Then PMF of the sum of $n$ six-sided fair die can be retrieved like out of a clothesline from:

$$M_X(t)=\frac{1}{6^n}(e^t+e^{2t}+\cdots+e^{6t})^n\tag 1$$

My attempt at giving an intuition of what MGF are can be found here. The way to look at it is ignoring the exponential part, and just regarding it as some sort of placeholder that is intended to give us back (taking advantage of the rules of exponents) all the possible combinations of throws that add up to the value you are interested in in a systematic way. The "magic" is that that number ends up conveniently placed in front of the exponent ready to be culled.

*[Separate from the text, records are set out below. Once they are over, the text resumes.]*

-- ==== Sys2Proof/Tests/Slice0.lean ====
section
/-!
SUPPORT. Tests: ill-formed commands that the check refuses, values worked out by hand from the spec's rules, and for each
statement states and operands that meet its hypotheses together.
-/

set_option Elab.async false

namespace Sys2Proof.Tests

open Sys2Proof Sys2Proof.Machine

/-! ## States for the tests and for the hypotheses of the statements -/

/-- A device out of reset, with power, the domains `ds` ON and their clocks running. -/
def on (ds : List Nat) : State :=
  ds.foldl (fun s d => (s.wr F.PWR_DOM_STATUS.STATE d 0).wr F.CKR_DOM.EN d 1)
    { State.reset with pins := { State.reset.pins with poreset := false, pwrgd := 0x3F, thermtrip := false } }

/-- The same with the BARs of port 0 open. -/
def hostOn (ds : List Nat) : State :=
  let s := (((on ds).wr F.HIF_PORT_STATUS.LINK_UP 0 1).wr F.HIF_PORT_STATUS.FW_READY 0 1).wr F.HIF_PORT_STATUS.DSTATE 0 0
  s.setPort 0 { s.port 0 with cfg := [(0x04, 6)] }

/-- A capability block of zeros with its CRC. -/
def zeroBlock : List (BitVec 8) := List.replicate 60 0 ++ natLE 4 (crc32 (List.replicate 60 0))

/-- A guest port that waits in CHECK with a block that passes the checks. -/
def checkWaits : State :=
  let s := (on [98]).setAln 24 { AlnPort.init with cap := [1, 3, 0, 0, 2, 0, 12] ++ List.replicate 57 0 }
  ({ s with aln := { s.aln with reqSigLoaded := true } }).alnGo 24 stCHECK

/-- The beat unit alive with both inputs enabled. -/
def beatOn : State := ((on [90, 67]).wr F.BEAT_CFG.EN_A 0 1).wr F.BEAT_CFG.EN_B 0 1

/-- A beat unit that tracks input 1, which is FRAMED. -/
def tracking : State :=
  ((beatOn.wr F.BEAT_STATUS.UNIT 0 buTRACKING).wr F.BEAT_STATUS.ACTIVE 0 1).wr F.BEAT_STATUS.STATE_B 0 biFRAMED

/-- The same with a SYNC and a CAL code that are due. -/
def codesWait : State :=
  { tracking with beat := { tracking.beat with syncs := [(7, 1)], cals := [(5, 0, 1)], edges := 2 } }

/-- A unit that tracks input 1 with both inputs LOCKED and AUTO_REVERT set. -/
def bothLocked : State :=
  ((tracking.wr F.BEAT_STATUS.STATE_A 0 biLOCKED).wr F.BEAT_STATUS.STATE_B 0 biLOCKED).wr F.BEAT_CFG.AUTO_REVERT 0 1

/-- Core `k` runs, its cluster and die ON. -/
def running (k : Nat) : State :=
  ((on [clusterDom (clusterOf k), uncoreDom (siteOf k)]).wr F.CORE_STATUS.STATE k 3)

/-- Lane group 7 alive. -/
def laneOn : State := on [89, 66]

/-- Lane 191 in BLOCK, its expected module 0. -/
def blockLane : State := (laneOn.wr F.LANE_STATUS.STATE 191 lnBLOCK).wr F.LANE_CFG.EXPECT_ID 191 0

/-- A frame of no words of a type and its CRC. -/
def emptyFrame (type crc : Nat) : RxFrame := RxFrame.mk (type + 16) 0 [] crc 0 0 false

/-- Lane 191 ready to send, with the beat running. -/
def sendLane : State :=
  (((((on [89, 66, 90, 67, 92, 69]).wr F.LANE_CFG.TX_EN 191 1).wr F.HLN_GRP_STATUS.PLL_LOCK 7 1).wr
    F.LANE_CFG.TICK_EN 191 1).wr F.BEAT_STATUS.UNIT 0 buTRACKING)

/-- Ring 8191 of the manager holds a command with descriptor `d`; further domains `ds` are ON. -/
def cmdWait (ds : List Nat) (d : List (BitVec 8)) : State :=
  (on (96 :: 72 :: ds)).setRing 8191 { Ring.init with cur := some (RingCmd.mk 0 d none none false) }

/-- The context store READY, the beat running, a command `op` on slot 63, which is in state `st` with flip beat `f`. -/
def slotWait (op st f : Nat) : State :=
  let s := cmdWait [91, 66, 90, 67] (natLE 16 op ++ natLE 12 0 ++ natLE 4 63 ++ natLE 32 0)
  let s := (((s.wr F.CTX_STATUS.READY 0 1).wr F.BEAT_STATUS.UNIT 0 buTRACKING).wr F.CTX_EPOCH.STATE 63 st).wr F.CTX_EPOCH_BEAT.F 63 f
  { s with ctx := { s.ctx with overlay := [OvlEntry.mk 63 127 1] }, beat := { s.beat with edges := 100000 } }

/-- Ring 8191 of the manager with a command whose data lie in the host window and have arrived; port 0 can issue DMA. -/
def dataWait (ds : List Nat) (d : List (BitVec 8)) (bufs : List (Nat × List (BitVec 8))) : State :=
  let s := cmdWait ds d
  let s := (s.wr F.HIF_PORT_STATUS.LINK_UP 0 1).setPort 0 { s.port 0 with cfg := [(0x04, 6)] }
  s.setRing 8191 { s.ring 8191 with buf := bufs.map (fun b => DmaData.mk b.1 b.2 false) }

/-- A context command `op` on one context at the start of the host window, for slot `k` in state `st`. -/
def imageWait (op k st : Nat) : State :=
  let s := dataWait [91, 66, 90, 67] (natLE 8 op ++ natLE 8 (2 ^ 44) ++ natLE 8 1 ++ natLE 4 1048575 ++ natLE 4 k ++
    natLE 8 (2 ^ 44) ++ natLE 24 0) [(2 ^ 44, natLE 16 1)]
  (s.wr F.CTX_STATUS.READY 0 1).wr F.CTX_EPOCH.STATE k st

/-- Do the conditions hold under which an image is taken? -/
def imageGood (s : State) (r op : Nat) (slot : Option Nat) (max : Nat) (f : List (Nat × Nat) → State → Bool) : Bool :=
  s.ctxReady && s.hasCmd r op && s.ctxPlace r op && (match s.ctxImage r op slot max with
    | .ok (es, u) => f es u
    | .error _ => false)

/-- The trigger path READY with the beat at 41: lane 191 has a packet, every engine but 63 has evaluated beat 40. -/
def trgAt40 : State :=
  let s := (on [91, 68, 90, 67]).wr F.TRG_STATUS.READY 0 1
  let s := (s.wr F.BEAT_STATUS.UNIT 0 buTRACKING).wr F.BEAT_COUNT.COUNT 0 41
  { s with trg := { s.trg with
    packets := [Packet.mk 191 0 []], cmbNext := 40, terms := (List.range 64).map (fun e => ((40, e), 0)) } }

/-- The same with guest site 1 taking part and a guest deadline of one beat. -/
def guestLate40 : State :=
  let s := trgAt40.setUnit 64 { trgAt40.trgUnit 64 with
    cur := { (trgAt40.trgUnit 64).cur with prog := { Prog.init with guestDl := 1 } } }
  let s := ((s.wr F.STN_CFG.OPEN 1 1).wr F.STN_CFG.TRIG_EN 1 1).setAln 26 { AlnPort.init with admitted := true }
  (((s.wr F.PWR_DOM_STATUS.STATE 99 0).wr F.CKR_DOM.EN 77 1).wr F.PWR_DOM_STATUS.STATE 98 0).wr F.CKR_DOM.EN 76 1

/-- A menu image of one GLOBAL section. -/
def menuBytes : List (BitVec 8) := menuImage 5 0 [sectionBytes 4 0 0 (globalBytes { Prog.init with deadtime := 3 })]

/-- The trigger path READY and a TRG_MENU_LOAD of that image at the start of the host window. -/
def menuWait : State :=
  (dataWait [91, 68, 90, 67] (natLE 8 0x28 ++ natLE 8 (2 ^ 44) ++ natLE 8 112 ++ natLE 40 0) [(2 ^ 44, menuBytes)]).wr
    F.TRG_STATUS.READY 0 1

/-- Memory, its directory and the domains `ds` ready, no plate secure. -/
def memOn (ds : List Nat) : State :=
  ((on ([65, 66, 67, 68] ++ (List.range 12).map (70 + ·) ++ ds)).wr F.DIR_STATUS.READY 0 (2 ^ 32 - 1)).wr F.MEM_WM.HBM_WM 0 0

/-- An accept of route 15 with event number 7 and no lane or guest. -/
def accept7 : Accept := Accept.mk 7 40 15 false 0 0 false 0 0 16 7 [] []

/-- Its event in a stage, with a record of 256 bytes at 1 GiB. -/
def event7 (st : EvStage) : Event := Event.mk accept7 0 [] st 0 false 256 (2 ^ 30) none 0 false

/-- The event builder ready, with pool 7 of one plate enabled and that event on context 65535. -/
def evbOn (st : EvStage) : State :=
  let s := (memOn [92, 69, 96, 72, 90, 67]).wr F.EVB_STATUS.READY 0 1
  let s := ((s.wr F.EVB_POOL_CFG.EN 7 1).wr F.EVB_POOL_CFG.PLATES 7 1).wr F.EVB_POOL_BASE.BASE 7 1
  { s with evb := { s.evb with events := [(65535, event7 st)], pools := [(7, { PoolState.init with waiting := [65535] })] } }

/-- Queue 1023 enabled with one descriptor, and a command `op` for route 15 and that queue on ring 8191. -/
def queueOn (op : Nat) : State :=
  let s := evbOn .posted
  let s := (s.wr F.EVB_EVQ_CFG.EN 1023 1).wr F.EVB_EVQ_IDX.PI 1023 1
  let s := s.setRing 8191 { Ring.init with
    cur := some (RingCmd.mk 0 (natLE 8 op ++ natLE 2 15 ++ natLE 2 1023 ++ natLE 52 0) none none false) }
  s.setQueued 1023 [65535]

/-- The same with an EVT_DELIVER of 256 events to 2 GiB with room for 320 bytes. -/
def deliverWait : State :=
  let s := queueOn 0x43
  s.setRing 8191 { Ring.init with cur := some (RingCmd.mk 0 (natLE 8 0x43 ++ natLE 4 1023 ++ natLE 4 256 ++ natLE 8 (2 ^ 31) ++
    natLE 4 320 ++ natLE 36 0) none none false) }

/-- Core 575 runs with line 0 in its L1D and, owned, in its L2. -/
def cached575 : State :=
  let s := ((running 575).wr F.L2_STATUS.ENABLED 47 1).wr F.L2_STATUS.READY 47 1
  let s := s.setHart 575 { s.hart 575 with l1d := [(0, natLE 128 9)] }
  s.setL2 47 { L2State.init with lines := [(0, L2Line.mk .e false (natLE 128 9))] }

/-- Is message `m` the oldest of channel `ch`, and ready, on a device where it alone is in flight and cluster 47 is ON? -/
def flying (m : CohMsg) (ch : Nat × ReqSrc × Nat) : Bool :=
  let s := memOn [58, 59]
  let s := { s with dir := { s.dir with flight := [m] } }
  !s.held && s.cohReady m && s.headOf ch == some m && s.mayServe 5

/-- Core 575 at work with its L2, the arbiter READY, slice 0 allowed one group, group 4095 OPEN for one core, x5 = 64 and x6 the
handle of that group; the core's proof is `p`. -/
def coreProof (p : Option Proof) : State :=
  let s := (on [58, 59, 61, 65, 66, 92, 69]).wr F.CORE_STATUS.STATE 575 3
  let s := ((s.wr F.L2_STATUS.ENABLED 47 1).wr F.L2_STATUS.READY 47 1).wr F.PRF_STATUS.READY 0 1
  let s := ((s.wr F.PRF_SLICE_GRP.LIMIT 0 1).wr F.PRF_GRP_STATUS.STATE 4095 gsOPEN).wr F.PRF_GRP_STATUS.EXPECT 4095 1
  let s := { s with groups := [(4095, Machine.Group.mk 1 0 [] [] [] [] [])] }
  s.setHart 575 { s.hart 575 with x := [(5, 64), (6, 2 ^ 63 + 4095)], proof := p }

/-- A proof of core 575 at a depth, in a group or alone. -/
def openAt (depth : Nat) (g : Option Nat) : Proof :=
  Proof.mk depth g 1 575 7 ((State.reset.hart 575).checkpoint 68) [] [] [] false false false

/-- A job descriptor: one unsigned 8-bit sample at the start of the host window, in codes of 1 bit, its main chain listed there. -/
def jobDesc : List (BitVec 8) :=
  natLE 8 0x40 ++ natLE 8 (2 ^ 44) ++ natLE 4 1 ++ natLE 1 0 ++ natLE 1 1 ++ natLE 10 0 ++ natLE 8 (2 ^ 44) ++ natLE 2 1 ++ natLE 22 0

/-- That job, its chain one segment of 256 bytes, on engine `e`. -/
def jobOf (e : Option Nat) : StpJob := StpJob.mk 8191 0 jobDesc [(2 ^ 44, 256)] 0 [] 0 e 0 0 0 0 0 0 [] [] none

/-- The stipple engines ready, engine 15 alone in dispatch, that job's command waiting with its list arrived. -/
def jobWait : State :=
  let s := dataWait [93, 70, 90, 67] jobDesc [(2 ^ 44, natLE 8 (2 ^ 44) ++ natLE 4 256 ++ natLE 4 0)]
  ((s.wr F.STP_STATUS.READY 0 1).wr F.STP_CFG.ENG_EN 0 32768).wr F.STP_SLICE_SHARE.SHARE 0 16

/-- The same with the job on engine 15 and its sample arrived. -/
def jobRuns : State :=
  let s := jobWait.wr F.STP_ENG_STATUS.STATE 15 1
  let s := s.setRing 8191 { s.ring 8191 with buf := [DmaData.mk (2 ^ 44) [7] false] }
  { s with stp := { s.stp with running := [jobOf (some 15)] } }

/-- Ethernet port 3 with link and queue 63 enabled, holding frames `l`. -/
def ethOn (l : List EthFrame) : State :=
  let s := (on [95, 71, 93, 70, 96, 72]).wr F.ETH_PORT_STATUS.READY 3 1
  let s := ((s.wr F.ETH_PORT_CFG.EN 3 1).wr F.ETH_PORT_STATUS.LINK 3 1).wr F.ETH_Q_CFG.EN 255 1
  s.setEthQueue 255 l

/-- An IPv4 flow template. -/
def flow4 : List (BitVec 8) := natLE 14 0 ++ natLE 1 4 ++ natLE 49 0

So in the case of $2$ fair dice $(k=2)$ the probability of each possible sum is given by the numbers in red, and the sum ($X=x$) by the blue-coded exponents:

\begin{align}\small M_X(t)&=\color{red}{\frac{1}{36}}(e^t+e^{2t}+\cdots+e^{6t})^2\\&\small=\left(\color{red}{\color{red}{\frac{1}{36}}\,}e^{\color{blue}{2}t} + \color{red}{\frac{2}{36}}e^{\color{blue}{3}t} + \color{red}{\frac{3}{36}}e^{\color{blue}{4}t} + \color{red}{\frac{4}{36}}e^{\color{blue}{5}t} + \color{red}{\frac{5}{36}}e^{\color{blue}{6}t}+ \color{red}{\frac{6}{36}}e^{\color{blue}{7}t}+ \color{red}{\frac{5}{36}}e^{\color{blue}{8}t}+ \color{red}{\frac{4}{36}}e^{\color{blue}{9}t}+ \color{red}{\frac{3}{36}}e^{\color{blue}{10}t}+ \color{red}{\frac{2}{36}}e^{\color{blue}{11}t}+ \color{red}{\frac{1}{36}}e^{\color{blue}{12}t}\right)\end{align}

You can directly read out that the probability of throwing two fair dice and the result adding up to $6$ is the same as the outcomes adding up to $8$, and in both cases it is $\frac{5}{36}.$


Regarding Eq. 1, some details:

  1. MGF of a discrete random variable is:

$$M_X(t)= E\left[e^{tX}\right]=\sum_{i=1}^{\infty}p_i \, e^{tx_i}$$

  1. In the case of a single die, the mgf is:

$$M_X(t)=\mathbb E\left[e^{tX}\right]=\sum_{i=1}^{6}\frac{1}{6} \, e^{tx_i}=\frac{1}{6}(e^t + e^{2t} + e^{3t}+\cdots+e^{6t})$$

  1. The random variable defined on the sum $S$ of $n$ dice will be the multiplication of the mgf for one single die (independent):

$$M_s(t)=\mathbb E\left[e^{t(X_1+\cdots+X_n)}\right]=\prod_{i=1}^n \mathbb E[e^{tX_i}]$$


PARALLEL SOLUTION WITH PROBABILITY GENERATING FUNCTIONS (PGF):

As in the comment, for a single die roll:

$$G(z) =\mathbb E[z^X] =\sum_{x=1}^6 \frac{1}{6}z^x =\frac{1}{6}(z + z^2 + z^3 + z^4 + z^5 + z^6) =\frac{1}{6} z \, \frac {1 - z^6}{1-z} $$

And for $n$ dice the PGF will be:

$$G(z)=\frac{1}{6^n}\,z^n\,(1-z^6)^n\,(1-z)^{-n}$$

... and continuing with the comments:

the probability for a given sum (s) will be found in front of $z^s$ once we expand this expression. However, I get stuck here, and find this resource online, where the pgf is finally expressed as (I'm transcribing what follows to be consistent with the notation so far):

$$G(z)=\frac{1}{6^n}\left(z^n\left[\sum_{s=0}^{n} \binom{n}{s}(-1)^s x^{6s} \right]\color{blue}{\left[\sum_{j\geq 0}\binom{-n}{j} (-1)^j x^j\right]} \right)$$

where the negative exponent part is a Taylor series.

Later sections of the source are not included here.